■ **EXTRACTED MATERIAL**:
-- ==== Sys2Proof/Machine/MemI.lean ====
section
/-! DEFINITION. The memory instructions up to their issue: ld, st, pf, touch, fence, cctl, and the shutter operations
(R294, R314, R323, R340, R351, R364, R370). What their operations do when they are performed stands in Perform.lean. -/

namespace Sys2Proof.Machine

open Sys2Proof

/-- The size in bytes of a load or store type (Table 19-9). -/
def ldBytes (ty : LdTy) : Nat :=
  match ty with
  | .i8 | .n8 => 1
  | .i16 | .n16 | .bf16 | .f16 => 2
  | .b32 => 4
  | .b64 => 8
  | .b128 => 16

/-- The value that a load writes from the bytes it read (R324). -/
def widen (ty : LdTy) (x : Nat) : Nat :=
  match ty with
  | .i8 => wrapN 32 (sint 8 x)
  | .i16 => wrapN 32 (sint 16 x)
  | .bf16 => Fmt.f32.round .rn false (Fmt.bf16.decode x)
  | .f16 => Fmt.f32.round .rn false (Fmt.f16.decode x)
  | _ => x

/-- The bytes that a store writes from its register value (R364). -/
def narrow (ty : LdTy) (x : Nat) : Nat :=
  match ty with
  | .i8 | .n8 => x % 2 ^ 8
  | .i16 | .n16 => x % 2 ^ 16
  | .bf16 => Fmt.bf16.round .rn false (Fmt.f32.decode x)
  | .f16 => Fmt.f16.round .rn false (Fmt.f32.decode x)
  | _ => x

/-- The alignment that a plain access needs: none when weak (R66, R323, R364). -/
def plainAlign (ord : Ord) (size : Nat) : Nat :=
  match ord with
  | .weak => 1
  | _ => size

/-- The accesses of a plain load or store. -/
def plainAccs (ord : Ord) (size : Nat) (ls : List LaneAt) (val : Nat → Nat) : List Acc :=
  (ls.map (fun x => unitAccs (plainUnit (ord == .weak) size (match x.locs with | (y, _) :: _ => y.num | [] => 0)) x
    (val x.lane))).flatten

/-- ld (R323, R324). -/
def execLd (m : MHdr) (ty : LdTy) (d : Fin 384) (s : State) : Host.Outcome State Fault Refusal :=
  onIssue 0x60 s (fun e s =>
    let act := e.active m.guard
    let n := ty.width / 32
    match operandFault e m.guard act (addrInp m) [(d.val, n)] [] with
    | some t => takeTrap s e t
    | none =>
      if memStalls s e .ld then stall s e
      else
        let size := ldBytes ty
        withAccess s e m act 0 .load (fun _ => size) (plainAlign m.ord size) false (fun s ls =>
          advance s e (e.g.addMem .ld (.load ty d.val (m.evp.val = 0)) (plainAccs m.ord size ls (fun _ => 0)) m.ord m.scope e.pc
            [(d.val, n, false)])))

/-- st (R364, R365): the data are read at issue. -/
def execSt (m : MHdr) (ty : LdTy) (b : Src) (s : State) : Host.Outcome State Fault Refusal :=
  onIssue 0x61 s (fun e s =>
    let act := e.active m.guard
    let ib := inX ty.width b
    match operandFault e m.guard act (ib :: addrInp m) [] [] with
    | some t => takeTrap s e t
    | none =>
      if memStalls s e .st then stall s e
      else
        let size := ldBytes ty
        withAccess s e m act 1 .store (fun _ => size) (plainAlign m.ord size) false (fun s ls =>
          advance (soilLanes s e ls) e (e.g.addMem .st .store (plainAccs m.ord size ls (fun l => narrow ty (readInp e ib l))) m.ord m.scope
            e.pc [])))

/-- Bring the 64-byte half at `h` of the line that a prefetch names: each half of a line of host memory is requested by
itself, one that the device may not reach is left out (R221, R230). -/
def prefetchHalf (e : Env) (evp : Nat) (s : State) (h : Nat) : State :=
  let host : Bool := match prange h with | .host => true | _ => false
  if host && !hostAllowed s h 64 then s
  else
    let s := touchLine s e.actor h 64
    if 1 ≤ evp ∧ registers s h then l1Keep s e.actor h 64 else s

/-- Bring the line of a translated lane at its retention (R89, R340, R206): 0 into the last-level cache only, 1 to 6 into
the L1 as well, 7 with a hold. -/
def prefetchLine (s : State) (e : Env) (evp a : Nat) : State :=
  let h := a / 128 * 128
  retainLine (prefetchHalf e evp (prefetchHalf e evp s h) (h + 64)) evp a

/-- The lanes of a prefetch: a translation failure or a failing range makes a lane's prefetch lapse (R340). -/
def prefetchLanes (e : Env) (evp : Nat) : List LaneRange → State → State
  | [], s => s
  | (_, seg, off, .inr d) :: r, s =>
    let s :=
      if seg ≤ 4 then s
      else
        match placeRange s e.view .load seg off.toNat 1 d with
        | (.ok ((.phys p, _) :: _), s) => if accessFails s (.phys p) false then s else prefetchLine s e evp p
        | (_, s) => s
    prefetchLanes e evp r s
  | (_, _, _, .inl _) :: r, s => prefetchLanes e evp r s

/-- pf once its segment and offset are known: steps 2 to 5 precisely, then the lines; under a full request queue they lapse
(R340). -/
def prefetchChecked (s : State) (e : Env) (m : MHdr) (act : Mask) (ptr : Nat) : State :=
  let (rs, s) := rangeLanes e m ptr .load (fun _ => 1) 1 (lanesOf act) s
  if rs.any rangeDbl then
    dblFault s e 0x0C (dblAddr (rs.filter rangeDbl))
  else
    match failTrap (rs.filterMap rangeFail) 0 false with
    | some t => takeTrap s e (e.checked t)
    | none => advance (if requestsFull s e.g.place then s else prefetchLanes e m.evp.val rs s) e e.g

/-- pf (R340): it counts in no class and writes no register. -/
def execPf (m : MHdr) (s : State) : Host.Outcome State Fault Refusal :=
  onIssue 0x62 s (fun e s =>
    let act := e.active m.guard
    match operandFault e m.guard act (addrInp m) [] [] with
    | some t => takeTrap s e t
    | none =>
      if act = 0 then advance s e e.g
      else
        match m.addr with
        | .sel _ _ => prefetchChecked s e m act 0
        | .link slot _ =>
          match linkSlot s e.view slot.toNat with
          | (.bound p _, s) => prefetchChecked s e m act p
          | (.trap c a, s) =>
            takeTrap s e { cause := c, lanes := act, addr := a, info := linkInfo e slot.toNat c 0 }
          | (.miss ps, s) => missStall s e .load ps
          | (.wait p a, s) => beginWait s e e.g 5 0 a 0 (.bind (.phys p))
          | (.dbl c a, s) => dblFault s e c a)

/-- touch (R370): it walks every page of every lane's range and counts in the ld class for no longer than its issue. -/
def execTouch (m : MHdr) (b : Src) (s : State) : Host.Outcome State Fault Refusal :=
  onIssue 0x63 s (fun e s =>
    let act := e.active m.guard
    let ib := inX 32 b
    match operandFault e m.guard act (ib :: addrInp m) [] [] with
    | some t => takeTrap s e t
    | none =>
      if memStalls s e .ld then stall s e
      else
        withAccess s e m act 3 .load (fun l => readInp e ib l) 1 true (fun s _ =>
          advance s e (e.g.addMem .ld .touch [] .weak .group e.pc [])))

/-- fence (R314, R99): it stalls at issue until the accesses that it orders are performed. -/
def execFence (gd : Guard) (kind : FenceKind) (scope : Scope) (s : State) : Host.Outcome State Fault Refusal :=
  onIssue 0x64 s (fun e s =>
    let act := e.active gd
    match operandFault e gd act [] [] [] with
    | some t => takeTrap s e t
    | none =>
      if act = 0 then advance s e e.g
      else
        let waits (o : Op) : Bool := match kind with
          | .acq => o.cls == .ld
          | _ => true
        if !e.g.performed waits scope then stall s e
        else
          let s := match kind with
            | .rel => s
            | _ => acquireAt s e.g.place scope
          advance s e e.g)

/-- The accesses of a cctl: one for each lane's line in a translated segment (R294). -/
def lineAccs (ls : List LaneAt) : List Acc :=
  ls.filterMap (fun x =>
    match x.locs with
    | (.phys a, _) :: _ =>
      some { lane := x.lane, off := 0, loc := .phys (a / 128 * 128), size := 128, val := 0, exp := 0, done := false,
             posted := false, ptr := x.ptr }
    | _ => none)

/-- cctl (R294): one access to each lane's line, performed later. -/
def cctlIssue (m : MHdr) (sub : Nat) (s : State) : Host.Outcome State Fault Refusal :=
  onIssue 0x65 s (fun e s =>
    let act := e.active m.guard
    match operandFault e m.guard act (addrInp m) [] [] with
    | some t => takeTrap s e t
    | none =>
      if memStalls s e .st then stall s e
      else
        withAccess s e m act 0 .load (fun _ => 1) 1 false (fun s ls =>
          advance s e (e.g.addMem .st (.cctl sub m.scope) (lineAccs ls) .weak m.scope e.pc [])))

/-- cctl.wb (R294). -/
def execCctlWb (m : MHdr) (s : State) : Host.Outcome State Fault Refusal := cctlIssue m 0 s

/-- cctl.inv (R294). -/
def execCctlInv (m : MHdr) (s : State) : Host.Outcome State Fault Refusal := cctlIssue m 1 s

/-- cctl.wbinv (R294). -/
def execCctlWbinv (m : MHdr) (s : State) : Host.Outcome State Fault Refusal := cctlIssue m 2 s

/-- cctl.unhold (R294). -/
def execCctlUnhold (m : MHdr) (s : State) : Host.Outcome State Fault Refusal := cctlIssue m 3 s

/-- The unwaited mark of a result predicate (R8); p7 discards it. -/
def predUnw (p : Fin 8) : List (Nat × Nat × Bool) := if p = 7 then [] else [(p.val, 1, true)]

/-- The shared issue of the shutter operations (R351). -/
def shutterIssue (op : Nat) (m : MHdr) (wide : Bool) (ps : List (Fin 8)) (body : OpBody) (b : Src) (s : State) :
    Host.Outcome State Fault Refusal :=
  onIssue op s (fun e s =>
    let act := e.active m.guard
    let size := if wide then 8 else 4
    let ib := inX (8 * size) b
    match operandFault e m.guard act (ib :: addrInp m) [] (ps.map (·.val)) with
    | some t => takeTrap s e t
    | none =>
      if memStalls s e .st then stall s e
      else
        withAccess s e m act 1 .shutter (fun _ => size) size false (fun s ls =>
          advance s e (e.g.addMem .st body (ls.map (fun x => wholeAcc x size (readInp e ib x.lane) 0)) m.ord m.scope e.pc
            (ps.map predUnw).flatten)))

/-- sts (R351, R123). (DEDUCED, log 45) -/
def execSts (m : MHdr) (wide : Bool) (p : Fin 8) (b : Src) (s : State) : Host.Outcome State Fault Refusal :=
  shutterIssue 0x66 m wide [p] (.sts p.val) b s

/-- retract (R351, R125). -/
def execRetract (m : MHdr) (wide : Bool) (p : Fin 8) (s : State) : Host.Outcome State Fault Refusal :=
  shutterIssue 0x67 m wide [p] (.retract p.val) .zero s

/-- settle (R351, R125). -/
def execSettle (m : MHdr) (wide : Bool) (s : State) : Host.Outcome State Fault Refusal :=
  shutterIssue 0x68 m wide [] .settle .zero s

end Sys2Proof.Machine
end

■ **YOUR GOAL**:
What lines of the data contain the string "their"? List them.

■ **TASK RESPONSE**:
/-! DEFINITION. The memory instructions up to their issue: ld, st, pf, touch, fence, cctl, and the shutter operations
(R294, R314, R323, R340, R351, R364, R370). What their operations do when they are performed stands in Perform.lean. -/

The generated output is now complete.